After Role Transition: ADG to ADG
  1. Edit ext1.prm to change the database system to the primary system:

    DBLOGIN USERID userid@prisys, PASSWORD password

  2. If a failover, add TRANLOGOPTIONS USEPREVRESETLOGSID.

  3. Start Extract:

    START EXTRACT ext1

    Extract will abend once it reaches the role transition point, then it does an internal BR_RESET and moves both the I/O checkpoint and current checkpoint to SCN s.

  4. If failover, edit the parameter file again and remove:

    TRANLOGOPTIONS USEPREVRESETLOGSID

  5. Execute ALTER EXTRACT ext1 SCN #, where# is the SCN value from role switch message.

  6. Based on the thread counts, do one of the following:

    If the thread counts are same between the databases, then execute the START EXTRACT ext1; command.

    or

    If thread counts are different between the databases, then execute the following commands:

    DROP EXTRACT ext1

    ADD EXTRACT ext1 THREADS t BEGIN SCN s

    START EXTRACT ext1


11.7 Avoiding Log-read Bottlenecks in Classic Capture

When Oracle GoldenGate captures data from the redo logs, I/O bottlenecks can occur because Extract is reading the same files that are being written by the database logging mechanism.

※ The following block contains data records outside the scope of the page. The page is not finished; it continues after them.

-- ==== Sys2Proof/Laws/Step.lean ====
section
/-! SUPPORT. What one step can do: inversion lemmas for the cycle, the events and the step, and the induction over
reachable states. -/

namespace Sys2Proof.Machine

/-- All that a cycle can do (40_instruction_cycle R120): nothing, the end of memory, a decode fault, or one instruction. -/
theorem cycle_cases (s : State) :
    (s.mode ≠ .running ∧ cycle s = .next s) ∨
    (s.mode = .running ∧ Config.memSize ≤ s.PC.toNat ∧ cycle s = .next (s.setMode (.halted .endOfMemory))) ∨
    (s.mode = .running ∧ s.PC.toNat < Config.memSize ∧ (∃ e, decode (s.memReadWord s.PC.toNat) = .error e) ∧
      cycle s = .next (s.raise .decodeFault (s.memReadWord s.PC.toNat))) ∨
    (s.mode = .running ∧ s.PC.toNat < Config.memSize ∧ ∃ i, decode (s.memReadWord s.PC.toNat) = .ok i ∧
      cycle s = exec i s) := by
  unfold cycle
  cases hm : s.mode with
  | running =>
    by_cases hp : Config.memSize ≤ s.PC.toNat
    · simp [hp]
    · cases hd : decode (s.memReadWord s.PC.toNat) <;> simp [hp, Nat.lt_of_not_le hp]
  | awaitingKey r => simp
  | halted r => simp

theorem step_nil {s : State} (h : s.inputs = []) : step s = cycle s := by simp [step, nextEvent, h]

theorem step_cons {s : State} {e : Event} {es : List Event} (h : s.inputs = e :: es) :
    step s = handleEvent e (s.setInputs es) := by simp [step, nextEvent, h]

/-- A step is either the step of a cycle, in the state whose pending events are those that remain, or the step of
another agent. -/
theorem step_cases (s : State) :
    (∃ es, (s.inputs = .cycle :: es ∨ (s.inputs = [] ∧ es = [])) ∧ step s = cycle (s.setInputs es)) ∨
    (∃ k p es, s.inputs = .key k p :: es ∧ step s = .next (keyEvent k p (s.setInputs es))) ∨
    (∃ es, s.inputs = .tick :: es ∧ step s = .next (tick (s.setInputs es))) ∨
    (∃ es, s.inputs = .quit :: es ∧ step s = .next (quitEvent (s.setInputs es))) ∨
    (∃ rom q f es, s.inputs = .reset rom q f :: es ∧ romFits rom = true ∧
      step s = .next (resetWith rom q f (s.setInputs es))) ∨
    (∃ rom q f es, s.inputs = .reset rom q f :: es ∧ romFits rom = false ∧ step s = .fault .loadFault) := by
  match h : s.inputs with
  | [] => exact .inl ⟨[], .inr ⟨rfl, rfl⟩, by rw [step_nil h, ← h]; rfl⟩
  | .cycle :: es => exact .inl ⟨es, .inl rfl, step_cons h⟩
  | .key k p :: es => exact .inr (.inl ⟨k, p, es, rfl, step_cons h⟩)
  | .tick :: es => exact .inr (.inr (.inl ⟨es, rfl, step_cons h⟩))
  | .quit :: es => exact .inr (.inr (.inr (.inl ⟨es, rfl, step_cons h⟩)))
  | .reset rom q f :: es =>
    refine .inr (.inr (.inr (.inr ?_)))
    by_cases hr : romFits rom = true
    · exact .inl ⟨rom, q, f, es, rfl, hr, by simp [step_cons h, handleEvent, hr]⟩
    · have hr : romFits rom = false := by simpa using hr
      exact .inr ⟨rom, q, f, es, rfl, hr, by simp [step_cons h, handleEvent, hr]⟩

/-- All that a tick does to a machine that is not halted (60_exceptions R263). -/
theorem tick_of_not_halted {s : State} (h : s.isHalted = false) :
    tick s = (s.setDT (countDown s.DT)).setST (countDown s.ST) := by simp [tick, h]

theorem countDown_toNat (b : Byte) : (countDown b).toNat = b.toNat - 1 := by
  unfold countDown
  split
  · simp_all
  · rename_i h
    have : b.toNat ≠ 0 := fun e => h (BitVec.eq_of_toNat_eq (by simpa using e))
    have := b.isLt
    rw [BitVec.toNat_sub]
    simp; omega

/-- All that a key event does (60_exceptions R266, R267). -/
theorem keyEvent_cases (k : KeyIdx) (p : Bool) (s : State) :
    (s.isHalted = true ∧ keyEvent k p s = s) ∨
    (∃ r, s.mode = .awaitingKey r ∧ p = true ∧ s.keyDown k = false ∧
      keyEvent k p s = ((s.setKey k true).writeV r (byteOfKey k)).setMode .running) ∨
    (s.isHalted = false ∧ (s.mode = .running ∨ p = false ∨ s.keyDown k = true) ∧ keyEvent k p s = s.setKey k p) := by
  unfold keyEvent endWait State.isHalted
  cases hm : s.mode <;> cases p <;> cases hk : s.keyDown k <;> simp [hm]

/-- An induction over runs, once for all: what holds at reset under every sequence of events and is kept by every step
holds of every reachable state. -/
theorem reachable_induction {P : State → Prop} (hreset : ∀ es, P (State.reset.setInputs es))
    (hstep : ∀ s t, P s → step s = .next t → P t) {s : State} (h : Reachable s) : P s := by
  induction h with
  | reset es => exact hreset es
  | step _ h ih => exact hstep _ _ ih h

/-- A run of `n + 1` steps whose first step answers `t` is a run of `n` steps from `t`. -/
theorem run_succ_of_step (M : Host.Core) {s t : M.State} (h : M.step s = .next t) (n : Nat) :
    M.run (n + 1) s = M.run n t := by rw [Host.Core.run, h]

theorem run_succ {s t : State} (h : step s = .next t) (n : Nat) : core.run (n + 1) s = core.run n t :=
  run_succ_of_step core h n

end Sys2Proof.Machine
end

Performance degradation increases with the number of Extract processes that read the same logs. You can:

  • Try using faster drives and a faster controller. Both Extract and the database logging mechanism will be faster on a faster I/O system.

  • Store the logs on RAID 0+1. Avoid RAID 5, which performs checksums on every block written and is not a good choice for high levels of continuous I/O.